Afghanistan – kein Licht am Ende des Tunnels?
Das Bildungsurlaubsseminar “Afghanistan – ein sicheres Herkunftsland” ging der Frage nach, ob es in Afghanistan sogenannte “sichere Schutzzonen” gibt. Nach vielen Gesprächen mit Experten und einer afghanischen Geflüchteten, war die einhellige Antwort darauf: Nein, es gibt keine sicheren Schutzzonen.
Insbesondere im Gespräch mit Mirco Günther, dem Direktor des Landesbüros der Friedrich-Ebert-Stiftung mit Sitz in Kabul ist deutlich geworden, dass sich die Sicherheitslage in Afghanistan, auch in den Regionen, die als vermeintlich stabil gelten, in der jüngeren Vergangenheit deutlich verschlechtert hat. Herr Günther beschrieb sehr anschaulich die unsichere Lage in der Hauptstadt Kabul. Wenn am Morgen Schüler das Haus verlassen, um zur Schule zu gehen, ist nicht sicher, dass sie am Abend auch wieder zurückkehren.
Etwa 20 Terrororganisationen operieren in Afghanistan, die bekanntesten darunter sind die Taliban und der Islamische Staat. Dazu kommen lokale Stammesfürsten, die ebenfalls nach Herrschaft in ihrem jeweiligen Gebiet streben. Und auch von den Sicherheitskräften der afghanischen Zentralregierung gehen Menschenrechtsverletzungen aus, wie kürzlich veröffentlichte Berichte (z.B. von Amnesty International) schildern. Die Lage ist also ausgesprochen unübersichtlich, volatil und gefährlich.

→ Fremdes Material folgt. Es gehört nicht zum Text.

/-- A status record written at most once per second for one code and place. -/
def State.reportSlow (s : State) (place code die part : Nat) (args : List Nat) : State :=
  let key := code * 65536 + place
  let now := s.tideOf 12
  match Tbl.find s.recs.lastAt key with
  | some t => if now < t + 1_000_000_000 then s
    else { s.report code die part args with recs := { (s.report code die part args).recs with
      lastAt := Tbl.insert s.recs.lastAt key now } }
  | none => { s.report code die part args with recs := { (s.report code die part args).recs with
      lastAt := Tbl.insert s.recs.lastAt key now } }

/-- A detection handed to a die's CHK block, which takes it by a command of its own (R217). -/
def State.detect (s : State) (d : Detection) : State := { s with detections := s.detections ++ [d] }

/-- The header of a Quay packet (R236): channel, partition, source and destination die, what it carries, its data flits, BCAST. -/
def quayHead (ch part src dst what dlen : Nat) (bcast : Bool) : Nat :=
  b2n bcast * 2 ^ 484 + dlen * 2 ^ 485 + (Config.quayOpcode ch what).toNat * 2 ^ 488 + dst % 16 * 2 ^ 496 + src % 16 * 2 ^ 500
    + part % 32 * 2 ^ 504 + ch * 2 ^ 509

/-- The header of an event message: the device's own, in no partition; a BUDGET or a HALT is a copy of a broadcast (R236, R238). -/
def evtHead (src dst ekind : Nat) : Nat := quayHead 4 31 src dst ekind 0 (ekind == 1 || ekind == 5)

/-- An event message sent from die to die (R238): its header, EKIND, CORE, TIDE, BODY. -/
def State.sendEvt (s : State) (src dst ekind core body : Nat) : State :=
  s.send .quay dst [evtHead src dst ekind, ekind, core, s.tideOf src, body]

/-- A broadcast: one copy for every die of the package, the sender included (R238). -/
def State.sendAll (s : State) (src ekind body : Nat) : State :=
  (List.range 16).foldl (fun t d => t.sendEvt src d ekind 0xF body) s

/-- A detection that another block sends (ORIGIN 8) about no unit (R214, R218). -/
def State.detect8 (s : State) (die code core seq d0 d1 : Nat) : State :=
  s.detect ⟨die, s.tideOf die, code, 8, 7, die, core, 0xF, if core < 13 then s.partOf (13 * die + core) else 31,
    seq, d0, d1, false, false⟩

/-- A teardown of a partition asked for (R431, R434). -/
def State.askTeardown (s : State) (part code : Nat) : State :=
  if part < 24 then { s with teardownAsks := s.teardownAsks ++ [(part, code)] } else s

/-! ### The galley as a reader meets it (R136, R137) -/

/-- Whether `n` bytes from `a` lie in galley window `k` of a die (R136); a window past 256 MiB ends with the galley. -/
def State.inWindow (s : State) (die k a n : Nat) : Bool :=
  let base := s.fld (a_GALLEY_WIN die k) f_GALLEY_WIN_BASE * 0x10_0000
  let size := s.fld (a_GALLEY_WIN die k) f_GALLEY_WIN_SIZE * 0x10_0000
  inGalley die a n && decide (galleyBase die + base ≤ a) && decide (a + n ≤ galleyBase die + base + size)

/-- Whether a core may reach `n` galley bytes from `a`: within its cluster's window, the proof core within either (R136). -/
def State.galleyOk (s : State) (c a n : Nat) : Bool :=
  if coreNo c = 12 then s.inWindow (coreDie c) 0 a n || s.inWindow (coreDie c) 1 a n
  else s.inWindow (coreDie c) (s.clusterOf c) a n

/-- The single-bit words among `n` bytes from `a`, by their keys. -/
def State.softWords (s : State) (a n : Nat) : List Nat :=
  (s.marks.filter fun e => e.2 == 1 && decide (a < e.1 + 8) && decide (e.1 < a + n)).map Prod.fst

/-- The uncorrectable words that `n` bytes from `a` touch, by their keys. -/
def State.hardWords (s : State) (a n : Nat) : List Nat :=
  (s.marks.filter fun e => e.2 == 2 && decide (a < e.1 + (if isGalley e.1 then 8 else 64)) && decide (e.1 < a + n)).map Prod.fst

/-- Single-bit errors corrected and counted by a galley read (R137). -/
def State.galleyCorrect (s : State) (die a n : Nat) : State :=
  let ws := s.softWords a n
  let s' := { s with marks := ws.foldl (fun m w => Tbl.set 0 m w 0) s.marks }
  ws.foldl (fun t _ => t.bump (a_GALLEY_ECC die) f_GALLEY_ECC_CORR) s'

/-- The galley offset of an uncorrectable word captured, unless one is held (R137). -/
def State.galleyCapture (s : State) (die off : Nat) : State :=
  if s.fld (a_GALLEY_ERRADDR die) f_GALLEY_ERRADDR_VALID = 1 then s
  else s.setFlds (a_GALLEY_ERRADDR die) [(f_GALLEY_ERRADDR_VALID, 1), (f_GALLEY_ERRADDR_OFFSET, off)]

/-- A double-bit error met by a reader: counted, captured and sent to the CHK block (R137). `core` is the core's place on
the die or 0xF; `kind` the reader kind. -/
def State.galleyUncorr (s : State) (die core kind w : Nat) : State :=
  let off := w - galleyBase die
  ((s.bump (a_GALLEY_ECC die) f_GALLEY_ECC_UNCORR).galleyCapture die off).detect8 die Code.GALLEY_DATA_ERROR core 0 off kind

/-- A galley read of `n` bytes from `a` (R137): the state after, with every uncorrectable word it met counted and reported, and the first
of them. A read of no bytes reads no word. -/
def State.galleyRead (s : State) (die core kind a n : Nat) : State × Option Nat :=
  if n = 0 then (s, none)
  else
    let s1 := s.galleyCorrect die a n
    let ws := s1.hardWords a n
    (ws.foldl (fun t w => t.galleyUncorr die core kind w) s1, ws.head?)

/-- The words that `n` bytes from `a` touch without covering them whole. -/
def partWords (a n : Nat) : List Nat :=
  let first := a - a % 8
  let last := (a + n) - (a + n) % 8
  (if a % 8 = 0 then [] else [first]) ++ (if (a + n) % 8 = 0 || (last == first && a % 8 != 0) then [] else [last])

Bestätigt wurde diese Einschätzung auch von Sabrina M., eine junge Geflüchtete aus dem Norden Afghanistans. Sie beschrieb sehr eindrücklich, wie sich ihr Leben als Frau in einem kleinen Dorf darstellte: Mit 13 Jahren sollte sie verheiratet werden, aber sie kämpfte gegen alle Widerstände um weiterhin die Schule besuchen zu dürfen. Schließlich bekam sie ein Stipendium für ein Studium in Indien, einem nicht-muslimischen Land. Dass eine Frau allein zum Studium nach Indien geht, galt in den Augen der Männer ihres Dorfes als Verrat und war ein absoluter Tabubruch. Dies brachte ihre gesamte Familie in Gefahr, weshalb sie sich schließlich zur Flucht entschied. Sabrinas Geschichte ist nur ein Beispiel für die alltägliche Unterdrückung von Fauen und Mädchen in Afghanistan.
Was kann und muss also getan werden, damit sich die Lage in Afghanistan verbessert? Diese Frage wurde im Seminar sehr kontrovers diskutiert. Letztendlich gab es zwei verschiedene Ansätze: die Einen votierten für ein völliges Zurückziehen ausländischen Engagements (insbesondere des militärischen Engagements). Andere wiederum plädierten für eine verstärkte ausländische militärische Präsenz, um die Lage zu stabilisieren. Letzendlich gab es Einigkeit darüber, dass es für die vielfältigen Konfliktlinien und wegen der sehr gegensätzlichen Interessen der verschiedenen innerstaatlichen und internationalen Akteure auf absehbare Zeit kein Licht am Ende des Tunnels erkennbar ist.